Cainiao has more than 300 million C-end users, and it is impossible to support a single application, and it is also impossible to support a single database with multiple tables in the storage layer.

In order to support the continuous explosive growth of Cainiao's C-end marketing business, the Cainiao point system needs to be upgraded.

The question is: how to upgrade the data structure of points from single database and single table to sub-database and sub-table without suspending business?

There is also: How is this high-risk operation completed step by step?

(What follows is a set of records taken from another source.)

/-- The lowest identifier from `n` on that no row holds. -/
def freeId (t : List (DevId × BitVec 16)) : Nat → BitVec 16 → BitVec 16
  | 0, n => n
  | k + 1, n => if t.any (·.2 == n) then freeId t k (n + 1) else n

/-- Insert a device into a rising list. -/
def devIns (d : DevId) : List DevId → List DevId
  | [] => [d]
  | e :: r => if d < e then d :: e :: r else e :: devIns d r

/-- Rows for the devices that have none, in ascending order, up to 1,024 rows. -/
def assignIds (t : List (DevId × BitVec 16)) : List DevId → List (DevId × BitVec 16)
  | [] => t
  | d :: r => if t.any (·.1 == d) || 1024 ≤ t.length then assignIds t r else assignIds (t ++ [(d, freeId t (t.length + 1) 1)]) r

/-- The lead assigns identifiers and distributes the map and the table. A package alone forms no domain. -/
def State.formDomain (s : State) : State :=
  if s.fab.lead ≠ s.fab.myId || s.members.length < 2 then s
  else
    let t := assignIds s.fab.table (s.members.foldr devIns [])
    let s1 := (({ s with fab := { s.fab with table := t, pkgId := idOf t s.fab.myId } } : State).emit (.identityTable t)).emit (.linkMap s.fab.map)
    (s1.others.filter fun d => !s.fab.table.any (·.1 == d)).foldl State.sendKeys s1

/-- The links of this package: for each port and peer entry that is UP, the peer and its end of the link (03_routes.md R81). -/
def State.ownMap (s : State) : List MapLink :=
  let row (k : Link) (hop : Nat) (second : Option Nat) : List MapLink :=
    match k.state, k.peer with
    | .up, some d => [⟨s.fab.myId, hop, second, d, k.far.1, k.far.2⟩]
    | _, _ => []
  ((List.finRange 16).flatMap fun i => row (s.fab.ports.get i) i.val none) ++
    s.fab.peers.flatMap fun p => row p.link (16 + p.eth.toNat) (some p.idx.toNat)

/-- LINK_MAP: the links that a Wellhead reports join the map, and are forwarded. A package of no domain follows the lowest device of those
connected; a domain keeps its lead until it departs or the domain merges (DESIGN CHOICE, log entry 93). The lead gives identifiers to those that
came, and the keys in force to one that reports no identifier. -/
def State.takeMap (s : State) (src : DevId) (pkg : BitVec 16) (m : List MapLink) : State :=
  let s1 := ({ s with fab := { s.fab with map := (s.fab.map.filter fun l => l.src != src) ++ m.filter fun l => l.src == src } } : State).emit (.announce src pkg m)
  let s2 : State := if s.fab.pkgId = 0 then { s1 with fab := { s1.fab with lead := lowestDev s1.members s.fab.myId } } else s1
  if s2.fab.lead ≠ s.fab.myId then s2
  else
    let s3 := s2.formDomain
    if pkg = 0 && src != s.fab.myId && s.fab.table.any (·.1 == src) then s3.sendKeys src else s3

/-- LINK_MAP (03_routes.md R81, R83). -/
def execLinkMap (src : DevId) (m : MapReport) (s : State) : Host.Outcome State Fault Refusal := .next (s.takeMap src m.pkg m.links)

/-- A link or peer entry has reached UP: this package's identity and link map go out over every link, and join its own map (03_routes.md R83). -/
def State.reportMap (s : State) : State := s.takeMap s.fab.myId s.fab.pkgId s.ownMap

/-- Every key slot is retired and the identifier is 0. -/
def State.dissolve (s : State) : State :=
  { s with fab := { s.fab with
      slots := Vector.replicate 16 ⟨.empty, 0⟩, acceptOrder := [], installWait := [], pkgId := 0, table := [] } }

/-- ID_ASSIGN: the lead's table. A package that follows another lead from now on holds no key of its own any more. A lead with a higher identity than
the present one is not followed: its domain dissolves (03_routes.md R71, R83). -/
def execIdAssign (lead : DevId) (table : List (DevId × BitVec 16)) (s : State) : Host.Outcome State Fault Refusal :=
  .next (if s.fab.lead < lead then s
    else
      let s1 := if s.fab.pkgId = 0 || lead < s.fab.lead then s.dissolve else s
      { s1 with fab := { s1.fab with lead := lead, table := table, pkgId := idOf table s.fab.myId } })

/-- LEAD_DEPART: the remaining package with the lowest device identity leads and keeps the table; as lead it rotates the keys at once, and sees the
rotation of the one before it through. -/
def State.leadDepart (s : State) (lead : DevId) : State :=
  if s.fab.lead ≠ lead || lead = s.fab.myId then s
  else
    let s1 : State := { s with fab := { s.fab with
        map := s.fab.map.filter fun l => l.src != lead && l.dst != lead, installWait := s.fab.installWait.filter (·.2 != lead) } }
    let next := lowestDev s1.members s.fab.myId
    let s2 : State := { s1 with fab := { s1.fab with lead := next } }
    if next = s.fab.myId then
      (match s2.slotIn .pending with
        | none => s2
        | some k => (s2.others.foldl (fun (s : State) d => s.sendKey d k) s2).activateAll k).rotateNow
    else s2

/-- LEAD_DEPART (03_routes.md R83). -/
def execLeadDepart (lead : DevId) (s : State) : Host.Outcome State Fault Refusal := .next (s.leadDepart lead)

/-- DOMAIN_MERGE: a link joins this domain to that of another lead; the domain whose lead has the higher identity dissolves (03_routes.md R83). -/
def execDomainMerge (otherLead : DevId) (s : State) : Host.Outcome State Fault Refusal :=
  .next (if otherLead < s.fab.lead then { s.dissolve with fab := { s.dissolve.fab with lead := otherLead } } else s)

/-! ## Paths (03_routes.md R80, R81) -/

/-- Hop-list values of a link. -/
def MapLink.hops (l : MapLink) : List Nat := l.hop :: l.peer.toList

/-- Two map links are the two directions of one link, or the same. -/
def sameLink (a b : MapLink) : Bool :=
  (a.src == b.src && a.hop == b.hop && a.peer == b.peer) || (a.src == b.dst && a.hop == b.rhop && a.peer == b.rpeer)

/-- Paths without loops from a device to another, of at most `n` links. -/
def loopFree (m : List MapLink) (dst : DevId) : Nat → DevId → List DevId → List (List MapLink)
  | 0, d, _ => if d = dst then [[]] else []
  | n + 1, d, seen =>
    if d = dst then [[]]
    else (m.filter fun l => l.src == d && !(d :: seen).contains l.dst).flatMap fun l => (loopFree m dst n l.dst (d :: seen)).map (l :: ·)

/-- Hop-list values of a path. -/
def pathHops (p : List MapLink) : List Nat := p.flatMap MapLink.hops

/-- Lexicographic order of hop lists of one length. -/
def hopsBefore : List Nat → List Nat → Bool
  | [], _ => true
  | _ :: _, [] => false
  | a :: r, b :: t => decide (a < b) || (a == b && hopsBefore r t)

/-- Shorter paths first, then by hop-list values. -/
def pathBefore (a b : List MapLink) : Bool :=
  decide ((pathHops a).length < (pathHops b).length) || ((pathHops a).length == (pathHops b).length && hopsBefore (pathHops a) (pathHops b))

/-- Insert a path in order. -/
def pathIns (p : List MapLink) : List (List MapLink) → List (List MapLink)
  | [] => [p]
  | q :: r => if pathBefore p q then p :: q :: r else q :: pathIns p r

/-- Take paths that share no link with those taken, four at most. -/
def takeDisjoint : List (List MapLink) → List (List MapLink) → List (List MapLink)
  | [], taken => taken
  | p :: r, taken =>
    if 4 ≤ taken.length then taken
    else if taken.any fun q => q.any fun a => p.any fun b => sameLink a b then takeDisjoint r taken
    else takeDisjoint r (taken ++ [p])

/-- The hop list of path number `sel` from a package to this one; none where there is no such path of at most 10 slots. -/
def State.pathFrom (s : State) (srcPkg : BitVec 16) (sel : Nat) (eth : Bool) : Option (List Nat) :=
  if srcPkg = s.fab.pkgId then (if sel = 0 then some [] else none)
  else if s.fab.pkgId = 0 || srcPkg = 0 then none
  else match s.fab.table.find? (·.2 == srcPkg) with
    | none => none
    | some row =>
      let m := s.fab.map.filter fun l => eth || l.peer.isNone
      let ps := takeDisjoint ((loopFree m s.fab.myId 10 row.1 []).foldr pathIns []) []
      (ps[sel]?).bind fun p => if 10 < (pathHops p).length then none else some (pathHops p)

/-- Word 0 of a unicast route with a hop list. -/
def hopWord (l : List Nat) : Word := BitVec.ofNat 64 (l.length + 16 * l.foldr (fun h a => h + 32 * a) 0)

/-! ## Service requests (03_routes.md R79, R80) -/

/-- The 64 bytes of a service request as a number. -/
abbrev SvcReq := Nat

/-- SOP. -/
def svcSop (q : SvcReq) : Nat := recField q 0 1

/-- The requested rights. -/
def svcRights (q : SvcReq) : Nat := recField q 2 1 % 16

/-- DLG. -/
def svcDlg (q : SvcReq) : Nat := recField q 2 1 / 16 % 2

/-- PATHSEL. -/
def svcPath (q : SvcReq) : Nat := recField q 2 1 / 32 % 4

/-- ETH. -/
def svcEth (q : SvcReq) : Bool := decide (recField q 2 1 / 128 = 1)

/-- The requested window: words 1 and 2 of a route. -/
def svcWindow (q : SvcReq) : RouteVal := ⟨0, BitVec.ofNat 64 (recField q 8 8), BitVec.ofNat 64 (recField q 16 4), 0⟩

/-- A reserved field is nonzero. -/
def svcReserved (q : SvcReq) : Bool :=
  let sop := svcSop q
  decide (8 ≤ recField q 1 1) || decide (16 ≤ recField q 3 1) || decide (recField q 6 2 ≠ 0) || decide (recField q 20 4 ≠ 0) ||
    decide (recField q 40 24 ≠ 0) || (sop != 2 && decide (recField q 24 8 ≠ 0)) || (sop != 2 && sop != 4 && decide (recField q 32 8 ≠ 0)) ||
    !(decide (1 ≤ sop) && decide (sop ≤ 5))

/-- The endpoint that an enclave owns and a window lies in: its counter and its generation. -/
inductive Owned
  | launch (core : Nat) (l : Launch) (eg : BitVec 16)
  | hbm (e : HbmEp)

/-- Every byte of a window lies in one stack. -/
def windowInStack (stack base len : Nat) : Bool :=
  decide (base + len ≤ paLimit) && decide ((stackOf base).1 = stack) &&
    (if base < 0x4000000000 then decide (base + len ≤ 0x4000000000) && decide (base / 2 ^ 35 = (base + len - 1) / 2 ^ 35)
     else decide (base / 2 ^ 12 = (base + len - 1) / 2 ^ 12))

/-- Ownership (03_routes.md R80 step 1). -/
def State.owned (s : State) (encl : Byte) (r : RouteVal) : Option Owned :=
  let core := r.tunit
  match r.tkind with
  | 1 => (s.fab.hbmEps.find? fun e => decide (e.stack.toNat = r.tunit / 128 % 8) && decide (e.key.toNat = r.tunit % 64) &&
      s.holdsEp e encl).bind fun e =>
      if windowInStack (r.tunit / 128 % 8) r.base r.len then some (.hbm e) else none
  | 3 => none
  | 2 =>
    let lo := r.base % 8
    let hi := lo + r.len / 16
    (match s.hst.launches.filter fun l => l.encl == encl && l.cores.contains core && decide (l.firstSlot.toNat < hi) &&
        decide (lo < l.firstSlot.toNat + l.allot) with
      | [l] => if l.firstSlot.toNat ≤ lo && hi ≤ l.firstSlot.toNat + l.allot then (l.eg? core).map (.launch core l) else none
      | _ => none)
  | _ => (s.reservationAt core r.base).bind fun l =>
      if l.encl = encl && r.base + r.len ≤ l.rbase + shapeSpres l.words then (l.eg? core).map (.launch core l) else none

/-- The counter of an owned endpoint. -/
def State.counterOf (s : State) (o : Owned) : EpCounter :=
  match o with
  | .launch core _ _ => (s.core core).ctr
  | .hbm e => s.fab.stackCtr.get ⟨e.stack.toNat, e.stack.isLt⟩

/-- Generation of an owned endpoint. -/
def Owned.gen (o : Owned) : BitVec 16 :=
  match o with
  | .launch _ _ eg => eg
  | .hbm e => e.eg

/-- The answer to a service request: SVCSTAT and the route field. -/
def svcAnswer (stat route : Nat) : Answer := ⟨0x20, 0, bytesOf (stat + 2 ^ 128 * route) 48⟩

/-- Word 2 of a minted route without its key slot. -/
def mintWord2 (q : SvcReq) (rights dlg : Nat) (eg : BitVec 16) : Word :=
  BitVec.ofNat 64 (recField q 16 4 + rights * 2 ^ 32 + eg.toNat * 2 ^ 36 + recField q 3 1 * 2 ^ 56 + dlg * 2 ^ 60)

/-- The Wellhead's endpoint check of a service request (03_routes.md R74, R89). -/
def State.wellCheck (s : State) (p : Packet) : Option Nat :=
  match s.arrivalCheck p with
  | some st => some st
  | none => if genOk s.fab.wellCtr s.fab.wellEg p.route then none else some stRevoked

/-- The k-th packet, a service request with one of these SOPs, is answered; `f` gives the state and the answer. -/
def State.service (s : State) (k : Nat) (sop : Nat → Bool) (f : State → NetItem → SvcReq → State × Option Answer) : State :=
  match s.fab.net[k]? with
  | none => s
  | some i =>
    let q := dataNat i.pkt.data
    if i.pos != .arrived || i.reply || i.pkt.op ≠ 0x10 || !sop (svcSop q) then s
    else match s.wellCheck i.pkt with
      | some st => s.answer k i (some (.error st))
      | none =>
        if i.pkt.data.length ≠ 64 || svcReserved q then s.answer k i (some (svcAnswer 3 0))
        else let r := f s i q; r.1.answer k i r.2

/-- MINT (03_routes.md R80). -/
def State.mint (s : State) (i : NetItem) (q : SvcReq) : State × Option Answer :=
  let w := svcWindow q
  if w.targetBad || (svcEth q && (svcRights q % 2 = 1 || w.tkind = 3 || w.tkind = 4)) then (s, some (svcAnswer 3 0))
  else match s.owned i.encl w with
    | none => (s, some (svcAnswer 1 0))
    | some o => match s.pathFrom (BitVec.ofNat 16 (recField q 4 2)) (svcPath q) (svcEth q) with
      | none => (s, some (svcAnswer 2 0))
      | some hops => match s.currentSlot with
        | none => (s, some (svcAnswer 5 0))
        | some c =>
          if !(s.counterOf o).l.getLsbD c.val then (s, some (svcAnswer 5 0))
          else
            let r : RouteVal := ⟨hopWord hops, w.w1, mintWord2 q (svcRights q) (svcDlg q) o.gen, 0⟩
            (s, some (svcAnswer 0 (s.sealUnder c r).toNat))

/-- MINT; it also answers a reserved SOP with BADREQ (03_routes.md R79, R80). -/
def execMint (k : Nat) (s : State) : Host.Outcome State Fault Refusal :=
  .next (s.service k (fun p => !(decide (2 ≤ p) && decide (p ≤ 5))) State.mint)

/-- A stack controller's endpoint is revoked (03_routes.md R75). -/
def State.revokeHbm (s : State) (e : HbmEp) : BitVec 16 × State :=
  let i : Fin 8 := ⟨e.stack.toNat, e.stack.isLt⟩
  let (g, ctr, w) := s.issueGen (s.fab.stackCtr.get i)
  let up (x : HbmEp) : HbmEp := if x.stack == e.stack && x.key == e.key then { x with eg := g } else x
  (g, ({ s with fab := { s.fab with stackCtr := s.fab.stackCtr.set i ctr, hbmEps := s.fab.hbmEps.map up } } : State).noteWrap (.stack e.stack) w)

/-- REVOKE (03_routes.md R80). -/
def State.svcRevoke (s : State) (i : NetItem) (q : SvcReq) : State × Option Answer :=
  let w := svcWindow q
  if w.targetBad then (s, some (svcAnswer 3 0))
  else match s.owned i.encl w with
    | none => (s, some (svcAnswer 1 0))
    | some (.launch core l _) =>
      let (g, s1) := s.revokeCore core l.id
      (s1.revoking ⟨.core core, g, none⟩, some (svcAnswer 0 0))
    | some (.hbm e) =>
      let (g, s1) := s.revokeHbm e
      (s1.revoking ⟨.stack e.stack, g, none⟩, some (svcAnswer 0 0))

/-- REVOKE (03_routes.md R80). -/
def execRevoke (k : Nat) (s : State) : Host.Outcome State Fault Refusal := .next (s.service k (· == 3) State.svcRevoke)

/-- OPENM: the requester's reservation is open to a group key (03_routes.md R84). -/
def State.svcOpen (s : State) (i : NetItem) (q : SvcReq) : State × Option Answer :=
  let w := svcWindow q
  if w.targetBad then (s, some (svcAnswer 3 0))
  else if w.tkind ≠ 0 then (s, some (svcAnswer 1 0))
  else match s.owned i.encl w with
    | some (.launch core l _) =>
      let o := (core, l.id, BitVec.ofNat 64 (recField q 32 8))
      (if s.fab.opens.contains o then s else { s with fab := { s.fab with opens := o :: s.fab.opens } }, some (svcAnswer 0 0))
    | _ => (s, some (svcAnswer 1 0))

Before starting to design the migration plan, the Cainiao Points team carefully analyzed the problem and found the following major challenges for the project:

  • From 1 to N, there is a big difference in system architecture : the original system was a single-database and single-table system, and the previous design and development were based on a single-database and single-table system, such as SQL queries, where multiple indexes were built on a single table to support After these query services are switched to sub-database and sub-table, queries without sub-table keys cannot be supported.
  • Business cannot be suspended : During the entire migration process, the marketing business is not allowed to be suspended, which is similar to changing the engine of an airplane, and it is more difficult than some banking systems to suspend services for migration.
  • Large amount of data : The amount of data in a single table is extremely large, which poses a great challenge to the stability of the data synchronization link.
  • Old system architecture : The point system was established very early, and the selected technical frameworks are old, and some are no longer maintained, resulting in increased costs for the entire transformation, and a high risk in the modification process.
  • Multiple interface versions : Due to historical reasons, there are many interface versions for the issuance and consumption of points, and some historical burdens are in it, which makes migration difficult and risky.
  • Can be monitored, can be dimmed, and can be rolled back : Ali’s three axes of stability: can be monitored, can be dimmed, and can be rolled back. If grayscale and rollback are required, two-way synchronization of data must be required, which increases the risk of data synchronization links.
    • 1. Can be grayscaled : Any change must be grayscaled, that is, to control the effective scope of the change. First make small-scale changes, and then expand the scope after passing the verification
    • 2. Monitorable : In the grayscale process, it must be able to be monitored and understand the application of the system after the change
    • 3. Rollback : When it is found that changes will cause problems through monitoring, there needs to be a way to roll back
  • Time is tight : the demolition of the database and the migration of data sources need to be completed before a specific time (more than one month), and the complexity of the operation process is increased during the network closure period.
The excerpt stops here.